Maybe it is already answered here but there are way too many suggestions popping up including lagrange..
My question is rather basic: Why does introducing a lagrange multiplicater transform the initial solution of the optimization task into a local optima of the lagrange function? Or better described: Why is the solution given by the corresponding optima?
$\nabla f$ is the direction of greatest local increase in the function $f$. Moving perpendicular to $\nabla f$ causes no local change in the function. Thus, a local optimum on the constraint surface must occur when every direction you can move on the surface is perpendicular to $\nabla f$.
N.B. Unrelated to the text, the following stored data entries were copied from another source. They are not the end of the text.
-- ==== Sys2Proof/Machine/CmdAxis.lean ====
section
/-! DEFINITION. The meanings of commands: steppers, profiles, load sharing and pair operation (chapters 10, 11, 17). One
per command; each calls the operation that holds its rule and leaves the queue of commands as it is. -/

namespace Sys2Proof.Machine

/-- STEPPER_BRIDGE_FAULT (R245): Sn_FLT_N low for 1 µs latches a bridge fault and turns the bridges off. -/
def execStepperBridgeFault (n : Fin 8) (s : State) : Host.Outcome State Fault Refusal :=
  .next (s.onBlk fun b => b.doBridgeFault n.val)

/-- MOVE_START (R248): A queued move starts once the axis is ready and the previous move has ended, and is planned. -/
def execMoveStart (a : Fin 16) (s : State) : Host.Outcome State Fault Refusal :=
  .next (s.within [.fabric] fun b => b.doMoveStart a.val)

/-- MOVE_COMPLETE (R249): A move ends exactly on its target or a speed move reaches its speed. -/
def execMoveComplete (a : Fin 16) (s : State) : Host.Outcome State Fault Refusal :=
  .next (s.within [.fabric] fun b => b.doMoveComplete a.val)

/-- AXIS_STANDSTILL (R252): A stop deceleration reaches standstill. -/
def execAxisStandstill (a : Fin 16) (s : State) : Host.Outcome State Fault Refusal :=
  .next (s.within [.fabric] fun b => b.doStandstill a.val)

/-- HOLD_CURRENT_FALL (R243): HOLDT frames after standstill the amplitude falls from RUN to HOLD over 16 frames. -/
def execHoldCurrentFall (n : Fin 8) (s : State) : Host.Outcome State Fault Refusal :=
  .next (s.within [.fabric] fun b => b.doHoldFall n.val)

/-- STALL_DETECTED (R257): The load angle stays at or above STALLA for STALLN frames and a stall is declared. -/
def execStallDetected (n : Fin 8) (s : State) : Host.Outcome State Fault Refusal :=
  .next (s.within [.fabric] fun b => b.doStall n.val)

/-- HOMING_FAILED (R259): The axis travels HOMEMAX without a stall and homing fails. -/
def execHomingFailed (n : Fin 8) (s : State) : Host.Outcome State Fault Refusal :=
  .next (s.within [.fabric] fun b => b.doHomingFailed n.val)

/-- SHARE_JOIN_COMPLETE (R271): A joining member's blend ends and it enters IN. -/
def execShareJoinComplete (g s_ : Fin 4) (s : State) : Host.Outcome State Fault Refusal :=
  .next (s.within [.fabric] fun b => b.doJoinComplete g.val (s_).val)

/-- SHARE_SPEED_DEVIATION (R273): A follower's speed deviates beyond SPDDEV for DEVN frames and its pulses are
blocked. -/
def execShareSpeedDeviation (g s_ : Fin 4) (s : State) : Host.Outcome State Fault Refusal :=
  .next (s.within [.fabric] fun b => b.doSpeedDev g.val (s_).val)

/-- SHARE_EXCHANGE_LOST (R276): 4 frames without a valid share exchange isolate the partner members. -/
def execShareExchangeLost (g : Fin 4) (s : State) : Host.Outcome State Fault Refusal :=
  .next (s.within [.fabric] fun b => b.doExchangeLost g.val)

/-- SHARE_ISOL_REJOIN (R265): A valid exchange for 64 frames lets an isolated member rejoin. -/
def execShareIsolRejoin (g s_ : Fin 4) (s : State) : Host.Outcome State Fault Refusal :=
  .next (s.within [.fabric] fun b => b.doIsolRejoin g.val (s_).val)

/-- OWN_IN_RELEASED (R395): The partner's ownership line qualifies deasserted and the standby drives MODCLK and
FBn_CLK. -/
def execOwnInReleased (s : State) : Host.Outcome State Fault Refusal :=
  .next (s.onBlk fun b => b.doOwnReleased)

/-- TAKEOVER_CLAIM (R396): At the next tick the standby claims ownership, drives its pins inactive and forces carriers
to a valley. -/
def execTakeoverClaim (s : State) : Host.Outcome State Fault Refusal :=
  .next (s.within [.mir] fun b => b.doClaim)

/-- TAKEOVER_RESUME (R397): After the guard frames each paired channel resumes from the newest mirrored state. -/
def execTakeoverResume (s : State) : Host.Outcome State Fault Refusal :=
  .next (s.within [.mir] fun b => b.doTakeoverResume)

/-- PARTNER_LINE_REASSERTED (R398): The partner asserts its line after the claim and this module keeps ownership. -/
def execPartnerLineReasserted (s : State) : Host.Outcome State Fault Refusal :=
  .next (s.onBlk fun b => b.doLineReasserted)

/-- HINGE_FRAME_RECEIVED (R386): A Hinge frame with a passing CRC is taken from the first lane that delivers it. -/
def execHingeFrameReceived (lane : Fin 2) (f : HingeFrame) (us : Nat)
    (s : State) : Host.Outcome State Fault Refusal :=
  .next (s.onBlk fun b => b.doHingeReceived lane.val f us)

/-- HINGE_FRAME_MISSING (R387): No valid F(n) has arrived 2,048 cycles before the tick of frame n + 2. -/
def execHingeFrameMissing (s : State) : Host.Outcome State Fault Refusal :=
  .next (s.onBlk fun b => b.doHingeMissing)

/-- HINGE_SILENT (R394): Four consecutive missing frames make the link silent and the standby NOTREADY. -/
def execHingeSilent (s : State) : Host.Outcome State Fault Refusal :=
  .next (s.onBlk fun b => b.doHingeSilent)

/-- HINGE_LANE_RETIRE (R386): A lane with no valid copy in 64 frames while the other delivers is retired. -/
def execHingeLaneRetire (lane : Fin 2) (s : State) : Host.Outcome State Fault Refusal :=
  .next (s.onBlk fun b => b.doLaneRetire lane.val)

/-- STANDBY_READY (R394): All readiness conditions hold over 64 frames and the standby becomes READY. -/
def execStandbyReady (s : State) : Host.Outcome State Fault Refusal :=
  .next (s.within [.mir] fun b => b.doStandbyReady)

end Sys2Proof.Machine
end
If the equation of the constraint surface is given in the form $g(\mathbf{x}) = c$, then $\nabla g$ is everywhere perpendicular to the constraint surface. We see this because, as you move along the constraint surface, $g$ doesn't change, so every direction you can move on the surface must always be in a direction of no local change in $g$ (i.e., perpendicular to $\nabla g$).
So, since $\nabla g$ is perpendicular to the constraint surface everywhere and $\nabla f$ is perpendicular to the constraint surface at local optima, local optima must occur at places where $\nabla g$ is parallel to $\nabla f$. This means there is some real constant $\lambda$ such that $\nabla f = \lambda \nabla g$ at each local optimum, or equivalently, that $$ \nabla (f - \lambda g) = 0. $$
For multiple constraints of the form $g_i(\mathbf{x}) = c_i$, the constraint surface is perpendicular to each gradient $\nabla g_i$ at all of its points, and $\nabla f$ is perpendicular to the constraint surface whenever it is some linear combination of the $\nabla g_i$. Thus, in the multiple constraint case, we have $$ \nabla \left(f - \sum_i \lambda_i g_i\right) = 0. $$